What to do >>
Where does the string "panelBusy" appear in the records? Copy every line that contains it.

Records for processing >>
-- ==== Sys2Proof/Tests/Slice0.lean ====
section
/-! SUPPORT. The model's own tests: ill-formed terms refused, one written-out word decoded for every command, one-step
tests whose results are the examples and vectors of spec/ (named in each comment), and for every obligation with
hypotheses a concrete state that meets them all. -/

namespace Sys2Proof.Tests

open Sys2Proof.Machine

/-! ### Helpers -/

/-- The value of `f` in the next state, `none` where there is no next state. -/
def got {α : Type} (o : Host.Outcome State Fault Refusal) (f : State → α) : Option α :=
  match o with
  | .next t => some (f t)
  | .fault _ => none
  | .refused _ => none

/-- After reset with the panel idle. -/
def idle : State := { State.resetAt 0 with panelBusy := false }

/-- Argument registers holding `a` to `d`, and `e` to `h` above them. -/
def argList (a b c d : Word) (e f g h : Word) : Vector Word Config.narg := #v[a, b, c, d, e, f, g, h]

/-- `s` with ARG0 to ARG3 set and the rest 0. -/
def withArgs (s : State) (a b c d : Word) : State := { s with args := argList a b c d 0 0 0 0 }

/-- A store whose bytes from 0 are `bs`, all known; no byte of `bs` is 0. -/
def bytesStore (bs : List Byte) : Memory :=
  ⟨(List.range bs.length).zip bs, (List.range bs.length).map (fun k => (k, 0xFF))⟩

/-- "WHITE 16×2" of spec/95_test_vectors.md, panel idle. -/
def white16x2 : State := { idle with fbW := 16, fbH := 2, store := bytesStore [0xFF, 0xFF, 0xFF, 0xFF] }

/-- A WHITE 8×4 framebuffer, one byte per row. -/
def white8x4 : State := { idle with fbW := 8, fbH := 4, store := bytesStore [0xFF, 0xFF, 0xFF, 0xFF] }

/-- The base arguments of the IMG_BEGIN_BMP vectors, with origin (14, 0) (spec/42_thresholder.md R187, example). -/
def bmpReady : State := { white16x2 with args := argList 14 0 3 2 0x4D42 0x00180001 0 54 }

/-- The stream that R187's example opens. -/
def bmpOpen : State :=
  { bmpReady with
    imgActive := true, imgFlip := true, imgX0 := 14, imgSrcW := 3, imgSrcH := 2, imgW := 2, imgH := 2
    imgRowBytes := 12, imgPixOff := 54 }

/-- A generic stream of a 2×1 window at (0, 0) of a WHITE 16×2 framebuffer (spec/42_thresholder.md R190, example). -/
def genOpen : State :=
  { white16x2 with imgActive := true, imgMode := .generic, imgSrcW := 2, imgSrcH := 1, imgW := 2, imgH := 1 }

/-- INIT, waited, panel idle. -/
def initWaited : State := { white16x2 with dcState := .init, waited := true }

/-- ACTIVE, waited, BASE set, panel idle. -/
def activeBase : State :=
  { white16x2 with dcState := .active, waited := true, base := true, lastRefresh := some .full }

/-- A DC_WAIT_IDLE in progress, WAIT_CNT = 0. -/
def waiting : State := { idle with panelBusy := true, cmdBusy := true, dcState := .init }

/-- The known bytes below `n` of a store. -/
def dataBytes (m : Memory) (n : Nat) : List Byte := (List.range n).map (fun k => cellGet m.data k)

/-! ### Ill-formed terms are refused (R107, R108) -/

theorem test_wellformed_channels_at_their_limit : (Instr.imgPixelRgb 255 255 255).wellFormed = true := by decide
theorem test_ill_formed_r : (Instr.imgPixelRgb 256 0 0).wellFormed = false := by decide
theorem test_ill_formed_g : (Instr.imgPixelRgb 0 256 0).wellFormed = false := by decide
theorem test_ill_formed_b : (Instr.imgPixelRgb 0 0 256).wellFormed = false := by decide
theorem test_wellformed_value_at_its_limit : (Instr.imgPixel565 65535).wellFormed = true := by decide
theorem test_ill_formed_v : (Instr.imgPixel565 65536).wellFormed = false := by decide

/-! ### Words written out from R101 to R108: opcode byte, then the format's fields -/

theorem test_decode_fbReset : decode 0b00010000_00000000_00000000_00000000 = .ok .fbReset := by decide
theorem test_decode_fbClear : decode 0b00010001_00000000_00000000_00000001 = .ok (.fbClear .white) := by decide
theorem test_decode_fbSetPixel : decode 0b00010010_00000000_00000000_00000000 = .ok (.fbSetPixel .black) := by decide
theorem test_decode_fbGetPixel : decode 0b00010011_00000000_00000000_00000000 = .ok .fbGetPixel := by decide
theorem test_decode_fbRotate : decode 0b00010100_00000000_00000000_00000010 = .ok (.fbRotate .rot180) := by decide
theorem test_decode_fbDrawLine : decode 0b00010101_00000000_00000000_00000001 = .ok (.fbDrawLine .white) := by decide
theorem test_decode_fbDrawRect : decode 0b00010110_00000000_00000000_00000000 = .ok (.fbDrawRect .black) := by decide
theorem test_decode_fbFillRect : decode 0b00010111_00000000_00000000_00000001 = .ok (.fbFillRect .white) := by decide
theorem test_decode_imgBeginBmp : decode 0b00100000_00000000_00000000_00000000 = .ok .imgBeginBmp := by decide
theorem test_decode_imgBeginGen : decode 0b00100001_00000000_00000000_00000000 = .ok .imgBeginGen := by decide
theorem test_decode_imgPixelRgb : decode 0b00100010_00000001_00000010_00000011 = .ok (.imgPixelRgb 1 2 3) := by decide
theorem test_decode_imgPixel565 : decode 0b00100011_00000000_11111000_00000000 = .ok (.imgPixel565 0xF800) := by decide
theorem test_decode_imgAbort : decode 0b00100100_00000000_00000000_00000000 = .ok .imgAbort := by decide
theorem test_decode_dcInit : decode 0b00110000_00000000_00000000_00000001 = .ok (.dcInit .portrait) := by decide
theorem test_decode_dcWaitIdle : decode 0b00110001_00000000_00000000_00000000 = .ok .dcWaitIdle := by decide
theorem test_decode_dcWriteBase : decode 0b00110010_00000000_00000000_00000000 = .ok .dcWriteBase := by decide
theorem test_decode_dcSetFrameMemory : decode 0b00110011_00000000_00000000_00000000 = .ok .dcSetFrameMemory := by decide
theorem test_decode_dcDisplayFrame : decode 0b00110100_00000000_00000000_00000000 = .ok .dcDisplayFrame := by decide
theorem test_decode_dcDisplayPart : decode 0b00110101_00000000_00000000_00000001 = .ok (.dcDisplayPart .region) := by decide
theorem test_decode_dcSleep : decode 0b00110110_00000000_00000000_00000000 = .ok .dcSleep := by decide
theorem test_decode_dcClear : decode 0b00110111_00000000_00000000_00000000 = .ok .dcClear := by decide

/-- The illegal words of spec/95_test_vectors.md, Encoding. -/
theorem test_illegal_words :
    ([0x11000002, 0x14000004, 0x2301FFFF, 0x00000000, 0x18000000, 0x25000000, 0x38000000, 0xFF000000, 0x31000001].all
      (fun (w : Word) => match decode w with | .ok _ => false | .error _ => true)) = true := by decide

theorem test_illegal_reserved_bit_by_name : decode 0x11000002 = .error (.reservedBits "FB_CLEAR") := by decide
theorem test_illegal_opcode_by_name : decode 0x18000000 = .error (.unassignedOpcode 0x18) := by decide
theorem test_decodeTableWord : decodeTableWord 32 0x35000000 = some (.dcDisplayPart .whole) := by decide

/-! ### The parameters' own relations (R8) -/

theorem test_parameters_agree :
    Config.backingBytes = Config.panelW * Config.panelH / 8 ∧ Config.capBits = Config.backingBytes * 8
      ∧ Reg.offset (.arg (Fin.last (Config.narg - 1))) = 0x02C := by decide

/-! ### Steps -/

theorem test_step_runs_the_first_command :
    got (step (State.reset.withFetchWord 32 0x14000003)) (fun t => t.rot) = some .rot270 := by decide
theorem test_step_illegal_word :
    got (step (idle.withFetchWord 32 0)) (fun t => (t.err, t.stickyErr)) = some (.illegal, true) := by decide
theorem test_host_access_needs_power :
    step { idle with powered := false, program := [.access (.read 4 4)] } = .refused .unpowered := by rfl
theorem test_poll_waits_for_the_value :
    got (step { waiting with program := [.poll 4 1 0] }) (fun t => t.program.length) = some 1 := by decide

Response to this task >>
def idle : State := { State.resetAt 0 with panelBusy := false }
def waiting : State := { idle with panelBusy := true, cmdBusy := true, dcState := .init }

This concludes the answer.